As to each of these three, does the word “Legislature” mean an independent assembly? Or does it mean the entire lawmaking process, including the governor’s signature and state rules on ballot issues?
The first topic, senatorial elections, is easy. Before the 17th Amendment transferred election of senators to the people, it was understood universally that the legislature chose senators on its own. There was no role for the governor or anyone else. The legislature was “independent.”
The second topic is choice of presidential electors. Originally, most state legislatures elected their states’ presidential electors. They did so independently. Later, state lawmakers started writing rules for popular choice of electors. In 1892, the Supreme Court said the same principle applied to those rules: state legislatures act independently (pdf). True, the state legislature might choose to adopt election rules by passing a law signed by the governor. But the legislature always can take back the power without going through the same formalities.
That leaves congressional elections: May state legislatures draw congressional districts and otherwise regulate congressional elections independently? Or are other elements also involved, such as the governor, reapportionment commissions, and ballot measures?
Regulating Congressional Elections
The Supreme Court considered this issue in 2015. It ruled that the power to regulate congressional elections belonged to the state’s legislative apparatus as a whole—not just to the legislature (pdf). However, the vote was only 5–4, with Chief Justice Roberts writing a strong dissent. Two of the five-member majority are no longer on the court, and a third, Justice Stephen Breyer, is about to leave.
North Carolina has a Democratic governor and a Republican legislature. The legislature has announced that it will sue to revisit the 2015 decision. If the North Carolina legislature is successful, state legislatures everywhere would be more free to draw congressional districts. The GOP has de facto legislative control in 31 states, and that number is likely to climb after this year’s elections. Thus, the change could result in more pro-Republican voting rules and more Republicans in Congress. That is what has the liberal media and academics so upset.
What Are the Merits?
Was the Supreme Court correct in 2015? Or is the North Carolina legislature correct now? Frankly, I’m not sure.

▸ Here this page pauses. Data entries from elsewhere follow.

/-- Every host word accepted by the idle engine is carried to its command's meaning. -/
theorem completes {s : State} {w : HostWord} {rest : List HostWord} (hi : s.seq.cmd = .idle) (hh : s.host = w :: rest) :
    Completes s w rest := by
  obtain ⟨f, hf, hb⟩ := begun (decodeHost_isHostCommand (s.cfg.onPort w)) (s.capture (s.cfg.onPort w) rest)
  refine completes_of hi hh hf le_rfl (exec_of_beginCommand hf) fun u hu => ?_
  rw [hu] at hb
  exact hb.sim_commandBody

/-- Settles O44: the command's begin is the step of acceptance, and each routine of its meaning is simulated by the sequencer,
by induction over the table, the bits, the polls and the payload. -/
theorem runReachesMeaning : Obligations.RunReachesMeaning := by
  intro s w rest hi hh
  obtain ⟨n, hn, hrun⟩ := completes hi hh
  obtain ⟨f, hf, _⟩ := begun (decodeHost_isHostCommand (s.cfg.onPort w)) (s.capture (s.cfg.onPort w) rest)
  exact ⟨n, _, hn, exec_of_beginCommand hf, hrun _ (exec_of_beginCommand hf)⟩

/-! ### The parameters are constants -/

/-- What keeps `Silent` or leaves `Carried` keeps the parameters. -/
theorem Flow.Leaves.state_cfg {s : State} {f : Flow} (h : f.Leaves Silent Carried s) : f.state.cfg = s.cfg := by
  cases f with
  | go t => exact h.1
  | ended t => exact h.1

theorem commandBody_leaves (i : Instr) (s : State) : (commandBody i s).Leaves Silent Carried s := by
  cases i <;> simp only [commandBody]
  case init => exact kept_silent.performAll _ s
  case sendBytes => exact kept_silent.frame s
  case sendDigits => exact kept_silent.frame s
  case sendNumber => exact kept_silent.frame s
  case enable => exact kept_silent.phaseC _ s
  case disable => exact kept_silent.phaseC _ s
  case teardown => exact kept_silent.phaseC _ s
  all_goals exact kept_silent.refl s

/-- A command's line actions and its end leave the parameters as its begin left them. -/
theorem command_state_cfg (i : Instr) (f : Flow) :
    ((f.bind (commandBody i)).bind finish).state.cfg = f.state.cfg := by
  rw [finish_after]
  cases f with
  | ended t => rfl
  | go t =>
    have hbody := (commandBody_leaves i t).state_cfg
    rw [Flow.go_bind]
    cases hr : commandBody i t with
    | go u => rw [hr] at hbody; exact (finishCommand_cfg u).trans hbody
    | ended u => rw [hr] at hbody; exact hbody

theorem perform_state_cfg (a : Act) (s : State) : (a.perform s).state.cfg = s.cfg := (kept_silent.act a s).state_cfg

theorem sendByte_state_cfg (v : Byte) (s : State) : (sendByte v s).state.cfg = s.cfg := (kept_silent.sendByte v s).state_cfg

/-- No operation writes the parameters. -/
theorem exec_keeps_cfg (i : Instr) (s : State) : ∃ t, exec i s = .next t ∧ t.cfg = s.cfg := by
  by_cases hi : i.isHostCommand = true
  · obtain ⟨f, hf, hb⟩ := begun hi s
    exact ⟨_, exec_of_beginCommand hf, (command_state_cfg i f).trans hb.frame.1⟩
  · cases i <;> simp only [Instr.isHostCommand, not_true_eq_false] at hi
    case clkLo => exact ⟨_, exec_instr .clkLo s, perform_state_cfg _ s⟩
    case clkHi => exact ⟨_, exec_instr .clkHi s, perform_state_cfg _ s⟩
    case dioLo => exact ⟨_, exec_instr .dioLo s, perform_state_cfg _ s⟩
    case dioHi => exact ⟨_, exec_instr .dioHi s, perform_state_cfg _ s⟩
    case dioSample => exact ⟨_, exec_instr .dioSample s, perform_state_cfg _ s⟩
    case waitHalf => exact ⟨_, exec_instr .waitHalf s, perform_state_cfg _ s⟩
    case waitFull => exact ⟨_, exec_instr .waitFull s, perform_state_cfg _ s⟩
    case start => exact ⟨_, rfl, (kept_silent.startCondition s).state_cfg⟩
    case stop => exact ⟨_, rfl, (kept_silent.stopCondition s).state_cfg⟩
    case waitAck => exact ⟨_, rfl, (kept_silent.waitAck s).state_cfg⟩
    case frame => exact ⟨_, rfl, (kept_silent.frame s).state_cfg⟩
    case phaseC c => exact ⟨_, rfl, (kept_silent.phaseC c s).state_cfg⟩
    case seg | ind | enc | dec | ctrl => exact ⟨_, rfl, State.returning_cfg _ s⟩
    all_goals exact ⟨_, rfl, sendByte_state_cfg _ s⟩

Detailed, objective scholarship on this precise subject has never been performed. The understanding of the Constitution’s ratifiers likely rests in the election practices of the time. Complicating the search for an answer is that state constitutions were different then: Most did not allow governors to veto bills and there was no statewide lawmaking through ballot measures.
My impression is that during the years before the Constitution was written, the British Parliament, the American colonies, and the American states regulated popular legislative elections through standing election laws rather than through ad hoc resolutions. For example, when the South Carolina legislature established rules for the first congressional elections in 1788, it did so by an ordinary law. This suggests the Supreme Court was correct to say that legislatures must regulate congressional elections by law, not by independent resolutions.
On the other hand, the Massachusetts legislature laid down the rules for early federal elections one election at a time—that is, by resolutions. Notably, also, the Constitution requires Congress to regulate congressional elections “by Law,” but it doesn’t impose a similar mandate on state legislatures.
We need more high-quality research on the question. It should come from qualified scholars without political axes to grind.